Author |
Plotnitsky, Arkady |
Year |
2010 |
Publisher |
New York et al: Springer |
Number of pages |
436 |
ISBN |
9780387853338 |
Keywords |
|
Abstract
Amazon (2013):
The book offers an exploration of the relationships between epistemology and probability
in the work of Niels Bohr, Werner Heisenberg, and Erwin Schrödinger; in quantum mechanics;
and in modern physics as a whole. It also considers the implications of these relationships
and of quantum theory itself for our understanding of the nature of thinking and knowledge
in general. These implications are radical and controversial. While they have been
seen as scientifically productive and intellectually liberating to some, Bohr and
Heisenberg among them, they have been troublesome to many others, beginning with Schrödinger
and, most famously, Einstein, who refused to believe that God would resort to playing
dice, as quantum theory appeared to demand. The situation led to an intense debate,
in particular the great confrontation between Einstein and Bohr, which began around
the time of the discovery of quantum mechanics by Heisenberg and Schrödinger in 1920s
and has overshadowed the history of the debate concerning quantum mechanics ever since.

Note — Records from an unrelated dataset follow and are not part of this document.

-- ==== Sys2Proof/Laws/Mem.lean ====
section
/-! SUPPORT. What memory reads after a write, and that every memory operation keeps the canonical form. -/

namespace Sys2Proof.Machine

open Sys2Proof

/-! ## Reading after writing -/

theorem memByte_filter (m : List Host.Cell) (f : Nat → Bool) (k : Nat) :
    memByte (m.filter (fun e => f e.1)) k = if f k then memByte m k else 0 := by
  induction m with
  | nil => simp [memByte]
  | cons e r ih =>
    obtain ⟨j, v⟩ := e
    by_cases hj : j = k
    · subst hj
      by_cases hf : f j <;> simp_all [memByte, List.filter]
    · by_cases hf : f j <;> simp_all [memByte, List.filter]

theorem memByte_ins_same (m : List Host.Cell) (k : Nat) (v : Byte) (h : ∀ e ∈ m, e.1 ≠ k) :
    memByte (memIns m k v) k = v := by
  induction m with
  | nil => simp [memIns, memByte]
  | cons e r ih =>
    obtain ⟨j, w⟩ := e
    have hj : j ≠ k := h (j, w) (by simp)
    simp only [memIns]
    split
    · simp [memByte]
    · simp only [memByte, hj, if_false]
      exact ih (fun e he => h e (by simp [he]))

theorem memByte_ins_other (m : List Host.Cell) (k : Nat) (v : Byte) (a : Nat) (h : a ≠ k) :
    memByte (memIns m k v) a = memByte m a := by
  induction m with
  | nil => simp [memIns, memByte, Ne.symm h]
  | cons e r ih =>
    obtain ⟨j, w⟩ := e
    simp only [memIns]
    split
    · simp [memByte, Ne.symm h]
    · simp only [memByte, ih]

/-- One byte after one byte is written. -/
theorem memByte_put (m : List Host.Cell) (k : Nat) (v : Byte) (a : Nat) :
    memByte (memPut m k v) a = if a = k then v else memByte m a := by
  have hf := memByte_filter m (· != k) a
  have hk : ∀ e ∈ m.filter (fun e => e.1 != k), e.1 ≠ k := by simp
  by_cases ha : a = k
  · subst ha
    by_cases hv : v = 0
    · simp_all [memPut]
    · simp only [memPut, if_neg hv, if_true]
      exact memByte_ins_same _ _ _ hk
  · by_cases hv : v = 0
    · simp_all [memPut]
    · simp_all [memPut, memByte_ins_other _ _ _ _ ha]

/-- One byte after bytes are written at ascending keys. -/
theorem memByte_write (m : List Host.Cell) (k : Nat) (bs : List Byte) (a : Nat) :
    memByte (memWrite m k bs) a = if k ≤ a ∧ a < k + bs.length then bs.getD (a - k) 0 else memByte m a := by
  induction bs generalizing m k with
  | nil => simp [memWrite]
  | cons b r ih =>
    simp only [memWrite, ih, memByte_put, List.length_cons]
    by_cases h1 : a = k
    · subst h1
      simp
    · by_cases h2 : k + 1 ≤ a ∧ a < k + 1 + r.length
      · have e : a - k = (a - (k + 1)) + 1 := by omega
        rw [if_pos h2, if_pos (by omega), e, List.getD_cons_succ]
      · rw [if_neg h2, if_neg h1, if_neg (by omega)]

/-- Outside the bytes written, memory reads as before. -/
theorem memByte_write_outside (m : List Host.Cell) (k : Nat) (bs : List Byte) (a : Nat) (h : a < k ∨ k + bs.length ≤ a) :
    memByte (memWrite m k bs) a = memByte m a := by
  rw [memByte_write, if_neg (by omega)]

/-- One byte after a masked write: the byte present at its place, else the byte before. -/
theorem memByte_writeMask (m : List Host.Cell) (k : Nat) (bs : List (Option Byte)) (a : Nat) :
    memByte (memWriteMask m k bs) a =
      if k ≤ a then ((bs[a - k]?).getD none).getD (memByte m a) else memByte m a := by
  induction bs generalizing m k with
  | nil => simp [memWriteMask]
  | cons b r ih =>
    by_cases h1 : a = k
    · subst h1
      cases b <;> simp [memWriteMask, ih, memByte_put]
    · by_cases h2 : k ≤ a
      · have e : a - k = (a - (k + 1)) + 1 := by omega
        have h3 : k + 1 ≤ a := by omega
        cases b <;> simp [memWriteMask, ih, memByte_put, h1, h2, h3, e]
      · have h3 : ¬ k + 1 ≤ a := by omega
        cases b <;> simp [memWriteMask, ih, memByte_put, h1, h2, h3]

theorem memByte_clear (m : List Host.Cell) (k n a : Nat) :
    memByte (memClear m k n) a = if k ≤ a ∧ a < k + n then 0 else memByte m a := by
  have h := memByte_filter m (fun j => !(decide (k ≤ j) && decide (j < k + n))) a
  simp only [memClear, h]
  by_cases h1 : k ≤ a <;> by_cases h2 : a < k + n <;> simp [h1, h2]

/-! ## The canonical form -/

/-- The canonical form, said of pairs: keys rise strictly, and every listed byte is not zero. -/
theorem Memory.wf_iff (m : List Host.Cell) :
    Memory.wf m = true ↔ m.Pairwise (fun a b => a.1 < b.1) ∧ ∀ e ∈ m, e.2 ≠ 0 := by
  induction m with
  | nil => simp [Memory.wf]
  | cons e r ih =>
    obtain ⟨k, v⟩ := e
    cases r with
    | nil => simp [Memory.wf]
    | cons e2 r2 =>
      obtain ⟨j, w⟩ := e2
      simp only [Memory.wf, Bool.and_eq_true, bne_iff_ne, decide_eq_true_eq, ih]
      constructor
      · rintro ⟨⟨hv, hk⟩, hp, hn⟩
        refine ⟨List.pairwise_cons.mpr ⟨?_, hp⟩, ?_⟩
        · intro e he
          rcases List.mem_cons.mp he with rfl | he
          · exact hk
          · exact Nat.lt_trans hk ((List.pairwise_cons.mp hp).1 e he)
        · intro e he
          rcases List.mem_cons.mp he with rfl | he
          · exact hv
          · exact hn e he
      · rintro ⟨hp, hn⟩
        obtain ⟨h1, h2⟩ := List.pairwise_cons.mp hp
        exact ⟨⟨hn (k, v) (by simp), h1 (j, w) (by simp)⟩, h2, fun e he => hn e (by simp [he])⟩

theorem Memory.wf_filter (m : List Host.Cell) (f : Host.Cell → Bool) (h : Memory.wf m = true) :
    Memory.wf (m.filter f) = true := by
  rw [Memory.wf_iff] at *
  exact ⟨h.1.filter f, fun e he => h.2 e (List.mem_filter.mp he).1⟩

theorem memIns_mem (m : List Host.Cell) (k : Nat) (v : Byte) (e : Host.Cell) (h : e ∈ memIns m k v) :
    e = (k, v) ∨ e ∈ m := by
  induction m with
  | nil => simpa [memIns] using h
  | cons d r ih =>
    obtain ⟨j, w⟩ := d
    simp only [memIns] at h
    split at h
    · simpa using h
    · rcases List.mem_cons.mp h with rfl | h
      · simp
      · rcases ih h with h | h <;> simp [h]

theorem Memory.wf_ins (m : List Host.Cell) (k : Nat) (v : Byte) (h : Memory.wf m = true) (hk : ∀ e ∈ m, e.1 ≠ k) (hv : v ≠ 0) :
    Memory.wf (memIns m k v) = true := by
  rw [Memory.wf_iff] at *
  obtain ⟨hp, hn⟩ := h
  refine ⟨?_, fun e he => (memIns_mem m k v e he).elim (fun h => h ▸ hv) (hn e)⟩
  clear hn
  induction m with
  | nil => simp [memIns]
  | cons d r ih =>
    obtain ⟨j, w⟩ := d
    obtain ⟨h1, h2⟩ := List.pairwise_cons.mp hp
    have hj : j ≠ k := hk (j, w) (by simp)
    simp only [memIns]
    split
    · next hlt =>
      refine List.pairwise_cons.mpr ⟨?_, hp⟩
      intro e he
      rcases List.mem_cons.mp he with rfl | he
      · exact hlt
      · exact Nat.lt_trans hlt (h1 e he)
    · refine List.pairwise_cons.mpr ⟨?_, ih (fun e he => hk e (by simp [he])) h2⟩
      intro e he
      rcases memIns_mem r k v e he with rfl | he
      · show j < k
        omega
      · exact h1 e he

/-- Every memory operation keeps the canonical form. -/
theorem Memory.wf_put (m : List Host.Cell) (k : Nat) (v : Byte) (h : Memory.wf m = true) : Memory.wf (memPut m k v) = true := by
  have hf := Memory.wf_filter m (fun e => e.1 != k) h
  unfold memPut
  split
  · exact hf
  · next hv => exact Memory.wf_ins _ k v hf (by simp) hv

theorem Memory.wf_write (m : List Host.Cell) (k : Nat) (bs : List Byte) (h : Memory.wf m = true) :
    Memory.wf (memWrite m k bs) = true := by
  induction bs generalizing m k with
  | nil => exact h
  | cons b r ih => exact ih _ _ (Memory.wf_put m k b h)

theorem Memory.wf_writeMask (m : List Host.Cell) (k : Nat) (bs : List (Option Byte)) (h : Memory.wf m = true) :
    Memory.wf (memWriteMask m k bs) = true := by
  induction bs generalizing m k with
  | nil => exact h
  | cons b r ih =>
    cases b with
    | none => exact ih _ _ h
    | some b => exact ih _ _ (Memory.wf_put m k b h)

theorem Memory.wf_clear (m : List Host.Cell) (k n : Nat) (h : Memory.wf m = true) : Memory.wf (memClear m k n) = true :=
  Memory.wf_filter m _ h

/-! ## Bytes and numbers -/

@[simp] theorem memRead_length (m : List Host.Cell) (k n : Nat) : (memRead m k n).length = n := by
  induction n generalizing k with
  | zero => rfl
  | succ n ih => simp [memRead, ih]

@[simp] theorem leBytes_length (n v : Nat) : (leBytes n v).length = n := by
  induction n generalizing v with
  | zero => rfl
  | succ n ih => simp [leBytes, ih]

/-- A number's bytes give the number back, as far as they reach. -/
theorem leNat_leBytes (n v : Nat) : leNat (leBytes n v) = v % 256 ^ n := by
  induction n generalizing v with
  | zero => simp [leBytes, leNat, Nat.mod_one]
  | succ n ih =>
    rw [leBytes, leNat, ih, BitVec.toNat_ofNat, Nat.pow_succ' (n := n), Nat.mod_mul (x := v) (a := 256)]

/-- Bytes just written are read back. -/
theorem memRead_write (m : List Host.Cell) (k : Nat) (bs : List Byte) : memRead (memWrite m k bs) k bs.length = bs := by
  have h : ∀ (n j : Nat), j + n = bs.length → memRead (memWrite m k bs) (k + j) n = bs.drop j := by
    intro n
    induction n with
    | zero => intro j hj; simp [memRead, ← hj]
    | succ n ih =>
      intro j hj
      have hl : j < bs.length := by omega
      rw [memRead, show k + j + 1 = k + (j + 1) from by omega, ih (j + 1) (by omega), memByte_write, if_pos (by omega),
        Nat.add_sub_cancel_left, List.drop_eq_getElem_cons hl]
      simp [List.getD, hl]
  simpa using h bs.length 0 (by omega)

end Sys2Proof.Machine
end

The controversy itself surrounding quantum theory and the intensity of the debate
concerning it have remained undiminished. No end appears to be in sight.At the same
time, in spite of the enormous and ever proliferating amount of commentaries in all
genres (technical, philosophical, and popular), some of the deeper philosophical aspects
of quantum mechanics and of the philosophical thought of the figures considered in
this study often remain explored. The main aim of this book is to contribute to a
better understanding of the nature of quantum-theoretical thinking and of the reasons
for this extraordinary impact and controversy. Philosophically, the book pursues this
task by bringing together in a new way the relationships between epistemology and
probability in quantum theory and beyond. Historically, it does so by engaging comprehensively
and in a mutually illuminating way with the work of all three key figures responsible
for the birth of quantum mechanics - Heisenberg, Schrödinger, and, as concerns quantum
epistemology, Bohr - which has not be previously done in literature on quantum mechanics.
Among other key contributions of the book is an analysis of the role of mathematics
in quantum theory and in the thinking of Bohr, Heisenberg, and Schrödinger; a new
treatment of the famous experiment of Einstein, Podolsky, and Rosen (EPR) and of the
Bohr-Einstein exchange concerning it; and an exploration of the implications of the
epistemological problematics considered by the book for new developments of quantum
mechanics itself, such as quantum information theory, on the one hand, and, on the
other, for higher-level physical theories, from quantum field theory to string/brane
theories and new cosmological theories.